Work task: Once you find the line that contains "State.reset.activity = .idle" in the entries below, give it again along with every following line, unchanged, through the final one.

Data for the task:
-- Opening Marker --

-- ==== Sys2Proof/Tests/Slice0.lean ====
section
/-! SUPPORT. The model's own tests: the check of a term, decoding of words written out from spec/30_encoding.md R71 and R75,
one step per corner case with the results of spec/95_test_vectors.md, and a witness for the hypotheses of each
statement. -/

namespace Sys2Proof.Tests

open Sys2Proof Sys2Proof.Machine

/-- A launched core with a program and registers, at a pc. -/
def coreAt (program : List Byte) (a b c pc : Nat) : State := { State.reset.launch program a b c with pc := pc }

/-- A field of the next state, none where there is none. -/
def after {α : Type} (o : Result) (f : State → α) : Option α :=
  match o with
  | .next s => some (f s)
  | .fault _ => none
  | .refused _ => none

/-- `(pc, A, B, C)`, as spec/95_test_vectors.md writes a state. -/
def regs (s : State) : Nat × Nat × Nat × Nat := (s.pc, s.a, s.b, s.c)

/-- The state before the first launch, with a command waiting. -/
def withCommand (cmd : Command) : State := { State.reset with inbox := [.issue cmd] }

/-! The check of a term: spec/30_encoding.md R78, R79. -/

theorem test_wellFormed_refuses_combo_7 :
    Instr.wellFormed (.adv 7) = false ∧ Instr.wellFormed (.bst 7) = false ∧ Instr.wellFormed (.out 7) = false ∧
    Instr.wellFormed (.bdv 7) = false ∧ Instr.wellFormed (.cdv 7) = false := by decide

theorem test_wellFormed_accepts_7_elsewhere :
    Instr.wellFormed (.bxl 7) = true ∧ Instr.wellFormed (.jnz 7) = true ∧ Instr.wellFormed (.bxc 7) = true ∧
    Instr.wellFormed (.adv 6) = true := by decide

/-! Decoding: the two cells written bit by bit, `00000ooo` and `00000xxx` (R71, R75). -/

theorem test_decode_adv : decode 0b00000000#8 0b00000110#8 = .instr (.adv 6) := by decide
theorem test_decode_bxl : decode 0b00000001#8 0b00000111#8 = .instr (.bxl 7) := by decide
theorem test_decode_bst : decode 0b00000010#8 0b00000100#8 = .instr (.bst 4) := by decide
theorem test_decode_jnz : decode 0b00000011#8 0b00000101#8 = .instr (.jnz 5) := by decide
theorem test_decode_bxc : decode 0b00000100#8 0b00000111#8 = .instr (.bxc 7) := by decide
theorem test_decode_out : decode 0b00000101#8 0b00000100#8 = .instr (.out 4) := by decide
theorem test_decode_bdv : decode 0b00000110#8 0b00000101#8 = .instr (.bdv 5) := by decide
theorem test_decode_cdv : decode 0b00000111#8 0b00000010#8 = .instr (.cdv 2) := by decide

/-- The worked examples of R88 that are rejected. -/
theorem test_decode_rejections :
    decode 5 7 = .illegalCombo 7 ∧ decode 8 0 = .illegalOpcode 8 ∧ decode 9 9 = .illegalOpcode 9 ∧
    decode 3 8 = .illegalOperandCell 8 ∧ decode 0 255 = .illegalOperandCell 255 := by decide

/-- The match values of spec/opcode_table.json, with an operand. -/
theorem test_decodeTableWord :
    decodeTableWord 16 0x0003 = some (.adv 3) ∧ decodeTableWord 16 0x0302 = some (.jnz 2) ∧
    decodeTableWord 16 0x0700 = some (.cdv 0) ∧ decodeTableWord 16 0x1000 = none := by decide

/-! One step each: spec/95_test_vectors.md sections 3 to 6. -/

theorem test_adv_from_b : after (step (coreAt [0, 5] 1000 3 0 0)) regs = some (2, 125, 3, 0) := by decide
theorem test_adv_by_itself : after (step (coreAt [0, 4] 77 0 0 0)) regs = some (2, 0, 0, 0) := by decide
theorem test_bdv_old_b : after (step (coreAt [6, 5] 1000 2 1 0)) regs = some (2, 1000, 250, 1) := by decide
theorem test_bdv_from_c : after (step (coreAt [6, 6] 1000 2 1 0)) regs = some (2, 1000, 500, 1) := by decide
theorem test_cdv_old_c : after (step (coreAt [7, 6] 1000 2 1 0)) regs = some (2, 1000, 2, 500) := by decide
theorem test_cdv_from_b : after (step (coreAt [7, 5] 12345 4 0 0)) regs = some (2, 12345, 4, 771) := by decide
theorem test_bxl_literal : after (step (coreAt [1, 4] 99 8 0 0)) regs = some (2, 99, 12, 0) := by decide
theorem test_bxl_high_bits :
    after (step (coreAt [1, 3] 0 (2 ^ 100) 0 0)) regs = some (2, 0, 2 ^ 100 + 3, 0) := by decide
theorem test_bst_from_a : after (step (coreAt [2, 4] 15 99 0 0)) regs = some (2, 15, 7, 0) := by decide
theorem test_bst_from_c : after (step (coreAt [2, 6] 0 0 9 0)) regs = some (2, 0, 1, 9) := by decide
theorem test_bxc : after (step (coreAt [4, 0] 0 2024 43690 0)) regs = some (2, 0, 44354, 43690) := by decide
theorem test_bxc_operand_ignored : after (step (coreAt [4, 7] 0 6 3 0)) regs = some (2, 0, 5, 3) := by decide
theorem test_jnz_fires_on_all_of_a :
    after (step (coreAt [3, 4] (2 ^ 90) 0 0 0)) regs = some (4, 2 ^ 90, 0, 0) := by decide
theorem test_jnz_falls_through :
    after (step (coreAt [0, 1, 5, 4, 3, 0] 0 0 0 4)) regs = some (6, 0, 0, 0) := by decide
theorem test_out : after (step (coreAt [5, 4] 1012 0 0 0)) (fun t => (regs t, t.out, t.answer)) =
    some ((2, 1012, 0, 0), [4], .step (.output 4)) := by decide
theorem test_out_wide_register : after (step (coreAt [5, 5] 0 (2 ^ 64 + 5) 0 0)) (fun t => (t.out, t.answer)) =
    some ([5], .step (.output 5)) := by decide

theorem test_out_7_faults : after (step (coreAt [5, 7] 9 9 9 0)) (fun t => (regs t, t.out, t.answer)) =
    some ((0, 9, 9, 9), [], .step (.fault .illegalCombo 0 7)) := by decide
theorem test_opcode_8_faults : after (step (coreAt [8, 0] 0 0 0 0)) (fun t => (regs t, t.answer)) =
    some ((0, 0, 0, 0), .step (.fault .illegalOpcode 0 8)) := by decide
theorem test_jnz_operand_8_faults : after (step (coreAt [3, 8] 0 0 0 0)) (fun t => (regs t, t.answer)) =
    some ((0, 0, 0, 0), .step (.fault .illegalOperandCell 0 8)) := by decide
theorem test_truncated_fetch : after (step (coreAt [9] 0 0 0 0)) (fun t => (regs t, t.answer)) =
    some ((0, 0, 0, 0), .step (.fault .fetchTruncated 0 0)) := by decide
theorem test_empty_program_halts : after (step (coreAt [] 1 2 3 0)) (fun t => (regs t, t.answer)) =
    some ((0, 1, 2, 3), .step .halt) := by decide
theorem test_step_before_launch : after (step State.reset) (fun t => t.answer) =
    some (.refused .notLaunched) := by decide

/-- `withFetchWord` places the instruction where the next step runs it, as the first one after reset. -/
theorem test_withFetchWord : after (step (State.reset.withFetchWord 16 0x0503)) (fun t => (t.pc, t.out)) =
    some (2, [3]) := by decide

/-! Witnesses: a state, and operands, that meet the hypotheses of a statement, at the boundary of each clause. -/

theorem test_witness_decode : 7 < (8 : Byte).toNat ∧ ¬ 7 < (7 : Byte).toNat ∧
    ((7 : Byte).toNat ∈ [0, 2, 5, 6, 7] ∧ (7 : Byte).toNat = 7) ∧
    ¬ ((1 : Byte).toNat ∈ [0, 2, 5, 6, 7] ∧ (7 : Byte).toNat = 7) ∧
    ¬ ((0 : Byte).toNat ∈ [0, 2, 5, 6, 7] ∧ (6 : Byte).toNat = 7) := by decide

theorem test_witness_inverse : Instr.wellFormed (.cdv 6) = true ∧ decode 7 6 = .instr (.cdv 6) := by decide

/-- StepRunsTheDecodedInstruction, on the last two cells of a program. -/
theorem test_witness_step_runs :
    let s := coreAt [0, 1, 5, 4] 9 0 0 2
    s.fcause = .noFault ∧ s.cell s.pc = some 5 ∧ s.cell (s.pc + 1) = some 4 ∧ decode 5 4 = .instr (.out 4) ∧
    s.launched = true ∧ s.HostSteps := by decide

/-- MachineFollowsTheHost: a state for each clause. -/
theorem test_witness_host :
    let s := coreAt [5, 4] 9 0 0 0
    ({ s with inbox := [.wait] } : State).inbox = .wait :: [] ∧
    (({ s with inbox := [.issue .step] } : State).inbox = .issue .step :: [] ∧
      ({ s with inbox := [.issue .step] } : State).activity = .idle) ∧
    (({ s with inbox := [.issue .step], activity := .run } : State).inbox = .issue .step :: [] ∧
      ({ s with inbox := [.issue .step], activity := .run } : State).activity ≠ .idle) ∧
    (({ s with activity := .verify } : State).inbox = [] ∧ ({ s with activity := .verify } : State).activity ≠ .idle) ∧
    s.HostSteps := by decide

/-- RaisesIllegalCombo, in AdvEffect, BstEffect, OutEffect, BdvEffect and CdvEffect: one state for each opcode. -/
theorem test_witness_illegal_combo : ∀ op ∈ [(0 : Byte), 2, 5, 6, 7],
    (coreAt [op, 7] 1 1 1 0).fcause = .noFault ∧ (coreAt [op, 7] 1 1 1 0).cell 0 = some op ∧
    (coreAt [op, 7] 1 1 1 0).cell (0 + 1) = some 7 := by decide

/-- RaisesFetchFaults, in the effect of every instruction: a missing operand cell, and one of 8. -/
theorem test_witness_each_fetch_fault : ∀ op ∈ [(0 : Byte), 1, 2, 3, 4, 5, 6, 7],
    (coreAt [op] 1 1 1 0).fcause = .noFault ∧ (coreAt [op] 1 1 1 0).cell 0 = some op ∧
    0 + 1 = (coreAt [op] 1 1 1 0).len ∧ (coreAt [op, 8] 1 1 1 0).cell 0 = some op ∧
    (coreAt [op, 8] 1 1 1 0).cell (0 + 1) = some 8 ∧ 8 ≤ (8 : Byte).toNat := by decide

/-- AdvEffect: `k = bitlen A`. CdvEffect: `B = bitlen A`. -/
theorem test_witness_shift_whole_width :
    combo 3 (coreAt [0, 3] 7 0 0 0) = some 3 ∧ bitlen 7 ≤ 3 ∧ (6 : Oct) ≠ 7 ∧
    bitlen (coreAt [7, 5] 12345 14 0 0).a ≤ (coreAt [7, 5] 12345 14 0 0).b := by decide

/-- BstEffect, OutEffect: the largest constant operand. BxcEffect: `C = 0` and `B = C`. JnzEffect: both cases. -/
theorem test_witness_effect_clauses :
    (3 : Oct).toNat ≤ 3 ∧ (3 : Oct) ≠ 7 ∧ (coreAt [4, 1] 0 5 0 0).c = 0 ∧
    (coreAt [4, 3] 0 5 5 0).b = (coreAt [4, 3] 0 5 5 0).c ∧ (coreAt [3, 0] 1 0 0 0).a ≠ 0 ∧
    (coreAt [3, 0] 0 0 0 0).a = 0 := by decide

/-- BdvThenCdvAgree, with the operand C, which bdv leaves alone. -/
theorem test_witness_bdv_then_cdv :
    ∃ t u, (6 : Oct) ≠ 5 ∧ (6 : Oct) ≠ 7 ∧ exec (.bdv 6) (coreAt [6, 6, 7, 6] 1000 2 1 0) = .next t ∧
      exec (.cdv 6) t = .next u ∧ u.b = 500 ∧ u.c = 500 := ⟨_, _, by decide, by decide, rfl, rfl, by decide, by decide⟩

/-- InstructionWritesOnlyItsDestination, PcAndResultOfEveryInstruction, RegisterBitsNeverGrow: an instruction that writes
a register and one that fires a jump. -/
theorem test_witness_exec_next :
    (∃ t, Instr.wellFormed (.adv 6) = true ∧ exec (.adv 6) (coreAt [0, 6] 1000 0 10 0) = .next t ∧ t.a = 0) ∧
    (∃ t, Instr.wellFormed (.jnz 7) = true ∧ exec (.jnz 7) (coreAt [3, 7] 5 0 0 0) = .next t ∧ t.pc = 7) ∧
    (∃ t, Instr.wellFormed (.out 4) = true ∧ exec (.out 4) (coreAt [5, 4] 10 0 0 0) = .next t ∧ t.out = [2]) :=
  ⟨⟨_, by decide, rfl, by decide⟩, ⟨_, by decide, rfl, by decide⟩, ⟨_, by decide, rfl, by decide⟩⟩

/-- InstructionReadsOnlyItsRegisters: two states that differ in every register bst 5 does not read, and in B for jnz. -/
theorem test_witness_reads :
    AgreeOnReads (.bst 5) (coreAt [] 1 29 2 0) (coreAt [] 3 29 4 0) ∧
    AgreeOnReads (.jnz 1) (coreAt [] 1 29 2 0) (coreAt [] 1 30 4 0) ∧
    (coreAt [] 1 29 2 0).pc = (coreAt [] 3 29 4 0).pc ∧
    (∃ t, exec (.bst 5) (coreAt [] 1 29 2 0) = .next t ∧ t.b = 5) ∧
    (∃ t, exec (.bst 5) (coreAt [] 3 29 4 0) = .next t ∧ t.b = 5) := by
  refine ⟨?_, ?_, by decide, ⟨_, rfl, by decide⟩, ⟨_, rfl, by decide⟩⟩ <;>
    simp [AgreeOnReads, readsOf, coreAt, State.launch]

/-- ExecAlwaysReachesANextState: a term that is no instruction. -/
theorem test_witness_ill_formed : Instr.wellFormed (.out 7) = false := by decide

/-- RegisterANeverGrows, OutputIsAppendOnly, FirstOutputIsTheHeadOfTheTrace: three steps of the source's example. -/
theorem test_witness_core_steps :
    ∃ t, (coreAt [0, 1, 5, 4, 3, 0] 2024 0 0 0).out = [] ∧
      coreSteps 3 (coreAt [0, 1, 5, 4, 3, 0] 2024 0 0 0) = .next t ∧ t.out = 4 :: [] ∧ t.a = 1012 :=
  ⟨_, by decide, rfl, by decide, by decide⟩

/-- HaltIsPermanent at `pc = LEN`, and a step that returns Halt. -/
theorem test_witness_halt :
    (coreAt [0, 1] 0 0 0 2).fcause = .noFault ∧ (coreAt [0, 1] 0 0 0 2).len ≤ (coreAt [0, 1] 0 0 0 2).pc ∧
    ∃ t, coreStep (coreAt [0, 1] 0 0 0 2) = .next t ∧ t.sres = some .halt :=
  ⟨by decide, by decide, _, rfl, by decide⟩

/-- FaultIsSticky: a core that has faulted, driven by steps. -/
theorem test_witness_faulted :
    let s := (coreAt [5, 7] 9 9 9 0).raise .illegalCombo 7
    s.fcause ≠ .noFault ∧ s.launched = true ∧ s.HostSteps := by decide

/-- FaultsOfAFetch: a state for each clause, at the boundary values 8 and 7. -/
theorem test_witness_fetch_faults :
    ((coreAt [0, 0, 0] 0 0 0 2).pc + 1 = (coreAt [0, 0, 0] 0 0 0 2).len ∧
      (coreAt [0, 0, 0] 0 0 0 2).fcause = .noFault) ∧
    ((coreAt [8, 8] 0 0 0 0).cell 0 = some 8 ∧ (coreAt [8, 8] 0 0 0 0).cell 1 = some 8 ∧ 8 ≤ (8 : Byte).toNat) ∧
    ((coreAt [7, 8] 0 0 0 0).cell 0 = some 7 ∧ (coreAt [7, 8] 0 0 0 0).cell 1 = some 8 ∧ (7 : Byte).toNat < 8) ∧
    ((coreAt [7, 7] 0 0 0 0).cell 0 = some 7 ∧ (7 : Byte).toNat ∈ [0, 2, 5, 6, 7] ∧ (7 : Byte).toNat = 7) := by
  decide

/-- FaultsArePrecise: a step that faults and one that does not. -/
theorem test_witness_precise :
    (∃ t, (coreAt [9, 9] 1 2 3 0).fcause = .noFault ∧ coreStep (coreAt [9, 9] 1 2 3 0) = .next t ∧
      t.fcause = .illegalOpcode) ∧
    ∃ t, coreStep (coreAt [0, 0] 1 2 3 0) = .next t ∧ t.fcause = .noFault :=
  ⟨⟨_, by decide, rfl, by decide⟩, _, rfl, by decide⟩

/-- EvenPcStaysEven: a jump that fires with an even operand. -/
theorem test_witness_even_pc :
    let s := coreAt [3, 6] 1 0 0 0
    s.pc % 2 = 0 ∧ (∃ t, coreStep s = .next t ∧ t.pc = 6) ∧
    ∀ c0 c1 x, s.fetch = some (c0, c1) → decode c0 c1 = .instr (.jnz x) → s.a ≠ 0 → x.toNat % 2 = 0 := by
  refine ⟨by decide, ⟨_, rfl, by decide⟩, ?_⟩
  intro c0 c1 x hf hd _
  have hf' : (coreAt [3, 6] 1 0 0 0).fetch = some (3, 6) := by decide
  cases hf'.symm.trans hf
  cases (show decode 3 6 = .instr (.jnz 6) by decide).symm.trans hd
  decide

/-- JumpToItselfNeverEnds, at an odd address. -/
theorem test_witness_jump_to_itself :
    let s := coreAt [1, 3, 1] 1 0 0 1
    s.fcause = .noFault ∧ s.a ≠ 0 ∧ s.pc = (1 : Oct).toNat ∧ s.cell s.pc = some 3 ∧
    s.cell (s.pc + 1) = some (fieldCell 1) := by decide

/-- RunWithoutJnzEnds: the cells at the even indices are no 3, though an odd one is. -/
theorem test_witness_no_jnz : ∀ k, ([1, 3, 0] : List Byte)[2 * k]? ≠ some 3 := by
  intro k
  match k with
  | 0 => decide
  | 1 => decide
  | n + 2 => rw [List.getElem?_eq_none (by simp; omega)]; simp

/-- CoreStepDependsOnTheCoreAlone: two states that differ in the search's and the verifier's state. -/
theorem test_witness_same_core :
    SameCore (coreAt [5, 4] 9 0 0 0) { coreAt [5, 4] 9 0 0 0 with cand := [1], vpos := 3, activity := .run } ∧
    ∃ t, coreSteps 1 (coreAt [5, 4] 9 0 0 0) = .next t ∧ t.out = [1] :=
  ⟨by simp [SameCore], _, rfl, by decide⟩

/-- LaunchSetsTheCore and every command that launches: the normative build accepts; a finite one at its limits. -/
theorem test_witness_launch_accepted :
    launchRefusal Config.normative 6 2024 0 0 = none ∧
    launchRefusal { regw := some 3, pcw := some 3, maxlen := some 7, candcap := some 1 } 7 7 7 7 = none := by decide

/-- WhenALaunchIsRefused: just past each limit. -/
theorem test_witness_launch_refused :
    launchRefusal { regw := some 3, pcw := none, maxlen := none, candcap := none } 1 0 0 8 = some .tooWide ∧
    launchRefusal { regw := some 3, pcw := none, maxlen := some 6, candcap := none } 7 0 0 7 = some .tooLong ∧
    launchRefusal { regw := none, pcw := some 3, maxlen := none, candcap := none } 8 0 0 0 = some .tooLong := by
  decide

/-- LaunchForgetsTheEarlierCore, UnlaunchedStepIsRefused: the state before the first launch, and a command under way. -/
theorem test_witness_unlaunched :
    State.reset.activity = .idle ∧ State.reset.launched = false ∧ State.reset.HostSteps ∧
    ({ coreAt [] 0 0 0 0 with activity := .run } : State).activity ≠ .idle := by decide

-- Closing Marker --

Response:
    State.reset.activity = .idle ∧ State.reset.launched = false ∧ State.reset.HostSteps ∧
    ({ coreAt [] 0 0 0 0 with activity := .run } : State).activity ≠ .idle := by decide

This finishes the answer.